**What is expected**
Which lines below fall between the one containing "their contents, the" and the one containing "free := s.free"? Repeat them exactly, counting both of those lines, and add nothing else.

(Data section)

-- ==== Sys2Proof/Machine/Recovery.lean ====
section
/-!
DEFINITION. What a recovery resets (R336, R337, R341, R342) and its end (R383): the drain of a fence, the reset of each
domain, the release.
-/

namespace Sys2Proof.Machine

/-! ## The drain (R337) -/

/-- A request was issued inside a domain. -/
def State.inDomain (s : State) (d : Domain) (a : Agent) : Bool :=
  let r := s.resources d
  if r.whole then a != .windbreak
  else match a with
    | .core n => bitOf r.cores n
    | .tile t _ => bitOf r.tiles t || (match (s.run t).ctx with | some j => bitOf r.jobs j | none => false)
    | .engine e p => bitOf r.engines (8 * e + p)
    | .device p => d == .part p
    | _ => false

/-- The domain's outstanding requests are gone (R337): the first `served` of them complete before D, each of the others
ends with an error response; so do the requests from outside that wait for a quad of the domain. -/
def State.drainFence (s : State) (d : Domain) (served : Nat) : State :=
  let r := s.resources d
  let mine := s.hdw.waiting.filter (fun w => s.inDomain d w.agent)
  let inQuad (q : QuadRef) : Bool := match q with | .tile t _ => r.whole || bitOf r.tiles t | .commons _ => r.whole
  let held := s.bank.held.filter (fun h => s.inDomain d h.2.1 || inQuad h.1)
  let s := { s with
    hdw := { s.hdw with waiting := s.hdw.waiting.filter (fun w => !s.inDomain d w.agent) }
    bank := { s.bank with held := s.bank.held.filter (fun h => !(s.inDomain d h.2.1 || inQuad h.1)) } }
  let s := (mine.take served).foldl (fun s w => s.complete w) s
  let s := (mine.drop served).foldl (fun s w => s.opErr w.agent w.op) s
  held.foldl (fun s h => s.opErr h.2.1 h.2.2) s

/-! ## Tiles -/

/-- A plan slot with the gang positions whose tile-pinned layers must reload (R134). -/
def State.markStale (s : State) (l : Nat) : State :=
  { s with upd := { s.upd with plans := s.upd.plans.map (fun (x : Nat × PlanState) =>
      if bitOf x.2.plan.tileMask l && x.2.plan.layers.any (fun y => y.reside == 3) then
        (x.1, { x.2 with stale := ((bitsSet 64 x.2.plan.tileMask).takeWhile (fun k => k != l)).length :: x.2.stale })
      else x) } }

/-- Rung 2 of a tile (R336): its contexts at rung 1, flags and errors cleared, the scratch zeroed with fresh checks, then the
self-test. -/
def State.tileReset (s : State) (t : Nat) : State :=
  if !([1, 2, 3].contains (s.fld .TILE_INFO 18 16 t)) then s
  else
    let s := (s.tileHolds t).foldl State.abortJob s
    let s := (s.wr .TILE_FLAGS 0 t).wr .TILE_ERR 0 t
    let s := s.wrF .TILE_INFO 18 16 1 t
    match s.logicalOf t with
    | some l => (s.zero (tileBase l) 0x400000).markStale l
    | none => s

/-- The stale tile-pinned layers of a plan reloaded (R134); where a deep read fails they stay stale. -/
def State.reloadStale (s : State) (n : Nat) : State :=
  match s.plan? n with
  | none => s
  | some x =>
    if !x.ready || x.stale.isEmpty then s
    else
      let r := s.loadTilePinned n x.plan x.stale x.plan.layers
      if r.1 then r.2.setPlan n { x with stale := [] } else r.2

/-- The self-test of a tile that was reset ends (R336): it is active again, or a spare, or it stays out of service. -/
def State.tileBack (s : State) (failed : List Nat) (t : Nat) : State :=
  if s.fld .TILE_INFO 18 16 t ≠ 1 || failed.contains t then s
  else s.wrF .TILE_INFO 18 16 (if (s.logicalOf t).isSome then 2 else 3) t

/-! ## What a partition holds in the engines -/

/-- The slots of the descriptors submitted to a deep queue and not started. -/
def State.waitingDeep (s : State) (p : Nat) : List Nat :=
  let size := max 1 (s.fld .MEM_P_DQ_CTRL 12 0 p)
  let head := match alGet s.deep.queues p with
    | some r => (r.slot + 1) % size
    | none => s.fld .MEM_P_DQ_HEAD 11 0 p
  (List.range ((s.fld .MEM_P_DQ_TAIL 11 0 p + size - head) % size)).map (fun k => (head + k) % size)

/-- A fence of partition `p` at its deep queue (R104): commands not yet accepted end ABORTED, accepted pages complete. -/
def State.abortDeep (s : State) (p : Nat) : State :=
  let l := s.waitingDeep p
  let s := l.foldl (fun s k => s.postWrite (deepAgent p) (s.dqAddr p k + 28) (bytesLE 4 (2 ^ 31 + 6))) s
  let s := if l.isEmpty then s else (s.setB .MEM_P_DQ_STATUS 0 p).setB .MEM_P_DQ_STATUS 1 p
  let s := if !l.isEmpty && s.bit .MEM_P_DQ_CTRL 30 p then s.pulse (.memory p) else s
  match alGet s.deep.queues p with
  | some r =>
    let part : Bool := r.op = 2 && r.status.isNone && r.accepted < r.pageCount
    s.setDeepRun p { r with skip := r.skip + l.length, status := if part then some 6 else r.status }
  | none => s.wrF .MEM_P_DQ_HEAD 11 0 (s.fld .MEM_P_DQ_TAIL 11 0 p) p

/-- Every open step of a partition aborted (R160); the ordinals of its feeds start from 0 again, as software writes the counters (R149,
R343). -/
def State.abortSteps (s : State) (p : Nat) : State :=
  let s := (List.range (s.seqPart p).steps.length).foldl (fun s _ => s.abortStep p) s
  s.setSeqPart p { s.seqPart p with feeds := [] }

/-- The sequences of a partition that are CLOSING are freed (R160). -/
def State.freeClosing (s : State) (p : Nat) : State :=
  ((s.seqsOf p).filter (fun n => s.seqState n == 4)).foldl State.freeSequence s

/-- A plan slot whose load is not committed (R124, R341): the load ends ABORTED. -/
def State.abortPlan (s : State) (n : Nat) : State :=
  match s.plan? n with
  | some x => if x.ready then s else (s.clearPlan n).planFail n 7
  | none => s

/-- The plan slots of a partition. -/
def plansOf (p : Nat) : List Nat := (List.range 8).map (fun k => 8 * p + k)

/-- The streams of a partition. -/
def State.streamsOf (s : State) (p : Nat) : List Nat := (s.part p).streams.map (fun e => e.number)

/-- What a fence, rung 3 or a reload of partition `p` does in the engines (R80, R104, R160, R236, R255, R275, R300). -/
def State.partEngines (s : State) (p : Nat) : State :=
  let s := (s.settleHandovers p).abortDeep p
  let s := (s.abortSteps p).freeClosing p
  let s := (plansOf p).foldl State.abortPlan s
  let s := (s.streamsOf p).foldl State.restartStream s
  let s := if s.veerOwner = some p then s.veerFence p else s
  let s := if s.brzOwner = p then s.brzFence else s
  s.dropFrames p

/-- The jobs of a partition. -/
def State.jobsOf (s : State) (p : Nat) : List Nat := s.usedJobs.filter (fun j => s.jobOwner j == p)

/-- The physical tiles of a partition. -/
def State.tilesOwned (s : State) (p : Nat) : List Nat := (List.range 68).filter (fun t => s.physOwner t == some p)

/-- Rung 3 of a partition (R336): its contexts at rung 1, its tiles at rung 2, its state in the engines. -/
def State.partReset (s : State) (p : Nat) : State :=
  let s := (s.jobsOf p).foldl State.abortJob s
  let s := (s.tilesOwned p).foldl State.tileReset s
  s.partEngines p

/-- Rung 2 of a fixed-function engine (R336, R341): its work past its commit point, as its chapter states. -/
def State.engineReset (s : State) (e : Nat) : State :=
  match e with
  | 0 => ((s.usedJobs.filter (fun j => (s.jobPlan j).isSome)).foldl State.abortJob s) |> fun s => (List.range 64).foldl State.abortPlan s
  | 2 => (List.range 8).foldl State.abortSteps s
  | 4 => (List.range 32).foldl (fun s n => s.setStrm n (fun r => { r with cur := none, ready := [] })) { s with sns := { s.sns with spi := [] } }
  | 5 => s.gridRung2
  | 6 => s.proxRung2
  | 7 => s.veerRung2
  | 8 => s.brzRung2
  | 9 => s.wlRung2
  | 11 => { s with net := { s.net with queues := [] } }
  | 15 => (s.bank.testing.foldl (fun s u => s.setTestBit u 8 false) s) |> fun s => { s with bank := { s.bank with testing := [], starved := [] } }
  | _ => s

/-! ## The chip (R336) -/

/-- A failed start whose cause is a reset (R361): LAST_FAIL, and a record at the next start.  Not where PFAIL_N came first
(R362), OK has been written, or the part is in doldrums mode. -/
def State.noteReset (s : State) : State :=
  if s.fld .GLB_BOOT_STATUS 25 24 = 0 || s.boot.noted || s.boot.pfailSeen then s
  else { s.wrF .GLB_BOOT_STATUS 15 12 3 with boot := { s.boot with noted := true, resetDue := true } }

/-- The registers that rung 4 leaves: the always-on domain's (the boot registers, the fault controller's), Windbreak's, and the
state of the time unit (R289, R336, R365). -/
def Reg.keptAtRung4 (r : Reg) : Bool :=
  match r.name with
  | .GLB_BOOT_STATUS | .GLB_BOOT_CFG | .GLB_BOOT_CTRL | .TIME_ROB_RATE | .TIME_ROB_ADJ | .TIME_ROB_STATUS
  | .TIME_B_RATE | .TIME_B_STATUS | .TIME_B_UNC => true
  | n => 0xF80000 ≤ n.info.base

/-- An address of on-chip SRAM: tile scratch or commons (R9). -/
def sramAddr (a : Nat) : Bool := scratchBase ≤ a && a < 0x0114000000

/-- The pool after rung 4 (R95): nothing is held; each extent remembers who held it. -/
def PoolState.released (x : PoolState) : PoolState :=
  { lastPart := x.extents.foldl (fun m e => alSet m e.1 e.2.part) x.lastPart }

/-- The pages that a deep queue has accepted land (R104): the write pointer of its block covers them. -/
def State.landPages (s : State) (p : Nat) : State :=
  match alGet s.deep.queues p with
  | some r =>
    if r.op = 2 && r.failed.isNone && 0 < r.accepted then
      let b := r.firstPage / deepPages
      (s.setDeepBlock b { s.deepBlock b with writePtr := r.firstPage + r.accepted - b * deepPages }).countProgrammed (0x4000 * r.inFlight.length)
    else s
  | none => s

/-- What the deep tier keeps over rung 4 (R104): its media, its counts and the last sample of HOLDUP_SENSE; a refresh that the reset cut
short is wanted again. -/
def DeepState.afterRung4 (x : DeepState) : DeepState :=
  { x with queues := [], refreshing := [], wanted := x.wanted ++ x.refreshing.map (fun r => (r.2, r.1)) }

/-- What the power manager keeps over rung 4: a squall in force, the readings of the sensors, a gale trip. -/
def PowerState.afterRung4 (x : PowerState) : PowerState :=
  { temps := x.temps, asserts := x.asserts, held := x.held, released := x.released, gale := x.gale, wokeAt := x.wokeAt }

/-- The registers that show what rung 4 does not change: HOT, PFAIL and TEMP of the deep region, the wear, what was programmed
in 24 hours, a squall in force. -/
def State.showKept (s old : State) : State :=
  let s := (s.wr .MEM_DEEP_STATUS (old.rd .MEM_DEEP_STATUS)).clrB .MEM_DEEP_STATUS 21
  let s := (s.wr .MEM_DEEP_WUSED (old.rd .MEM_DEEP_WUSED)).showWear.showHoldup
  let s := if old.squall then s.setB .PWR_STATUS 31 else s
  s.setB .PWR_STATUS 30

/-- Rung 4 (R336): everything but the always-on domain and Windbreak, which holds safe-torque-off; the warm and deep tiers keep
their contents, the log is programmed first (R335); start-up runs again from S1. -/
def State.chipReset (s : State) : State :=
  let s := (s.noteReset).programLog
  let s := (List.range 8).foldl State.landPages s
  let old := s
  let s : State :=
    { pending := s.pending, now := s.now, free := s.free
      csr := s.csr.filter (fun e => e.1.keptAtRung4)
      mem := s.mem.filter (fun c => !sramAddr c.1)
      badCheck := s.badCheck.filter (fun g => !sramAddr (g * 512))
      badWord := s.badWord.filter (fun w => !sramAddr (w * 64))
      resp := s.resp, recSel := s.recSel, isS := s.isS, pulses := s.pulses, pins := s.pins
      boot := { s.boot with
        kind := s.boot.next, next := .rung4, watchdog := false, selected := none, failedQuads := [], s1At := s.now
        loaded := if s.boot.next = .afterLoad then s.boot.loaded else none
        prevParts := if s.spl.parts.isEmpty then s.boot.prevParts else s.spl.parts }
      spl := { fuses := s.spl.fuses }
      flt := s.flt
      time := { s.time with sent := [] }
      wb := s.wb
      pwr := s.pwr.afterRung4
      upool := s.upool.released
      deep := s.deep.afterRung4
      hp := { msix := s.hp.msix, pba := s.hp.pba } }
  let s := (s.timeRung4.drawKeys).showKept old
  (((s.sto).wrF .GLB_BOOT_STATUS 27 26 0).wrF .GLB_BOOT_STATUS 23 16 0).wrF .GLB_BOOT_STATUS 31 28 1

/-- Rung 5 (R336, R369): the always-on domain asks the board supervisor for a power cycle. -/
def State.packageReset (s : State) : State :=
  let s := s.noteReset
  { s with pins := { s.pins with pwrcycReqN := false } }

/-! ## The commands -/

/-- What a domain's reset does. -/
def State.domainReset (s : State) : Domain → State
  | .ctx j => s.abortJob j
  | .tile t => s.tileReset t
  | .core _ | .cluster _ => s
  | .engine e => s.engineReset e
  | .part p => s.partReset p
  | .chip => s.chipReset
  | .package => s.packageReset

/-- The fence of recovery `n` is complete (R337): the first `served` of the domain's outstanding requests have completed, the
others are ended, and the domain is reset. -/
def execFenceDrainDone (n served : Nat) (s : State) : Host.Outcome State Fault Refusal :=
  .next <|
    match s.flt.recoveries.find? (fun r => r.number == n && r.phase == .fencing) with
    | none => s
    | some r =>
      let s := s.drainFence r.domain served
      let s := { s with flt := { s.flt with recoveries := s.flt.recoveries.map (fun (x : Recovery) =>
        if x.number = n then { x with phase := .resetting } else x) } }
      s.domainReset r.domain

/-- The tiles whose self-test a recovery waits for. -/
def State.tilesReset (s : State) : Domain → List Nat
  | .tile t => [t]
  | .part p => s.tilesOwned p
  | _ => []

/-- The reset of recovery `n` is complete (R336, R383): the domain is released and the closing record written.  `failed` lists
the tiles whose self-test failed.  A quarantined partition stays fenced until its reload (R339); the chip is released by start-up.
The log is programmed at the end of rung 3 (R335). -/
def execRecoveryRelease (n : Nat) (failed : List Nat) (s : State) : Host.Outcome State Fault Refusal :=
  .next <|
    match s.flt.recoveries.find? (fun r => r.number == n && r.phase == .resetting) with
    | none => s
    | some r =>
      if r.quarantine || 4 ≤ r.rung then s
      else
        let s := (s.tilesReset r.domain).foldl (fun s t => s.tileBack failed t) s
        let s := (List.range 64).foldl State.reloadStale s
        let s := s.closeRecovery r 0
        if r.rung = 3 then s.programLog else s

end Sys2Proof.Machine
end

(End Data section)

**Response to the exercise**
their contents, the log is programmed first (R335); start-up runs again from S1. -/
def State.chipReset (s : State) : State :=
  let s := (s.noteReset).programLog
  let s := (List.range 8).foldl State.landPages s
  let old := s
  let s : State :=
    { pending := s.pending, now := s.now, free := s.free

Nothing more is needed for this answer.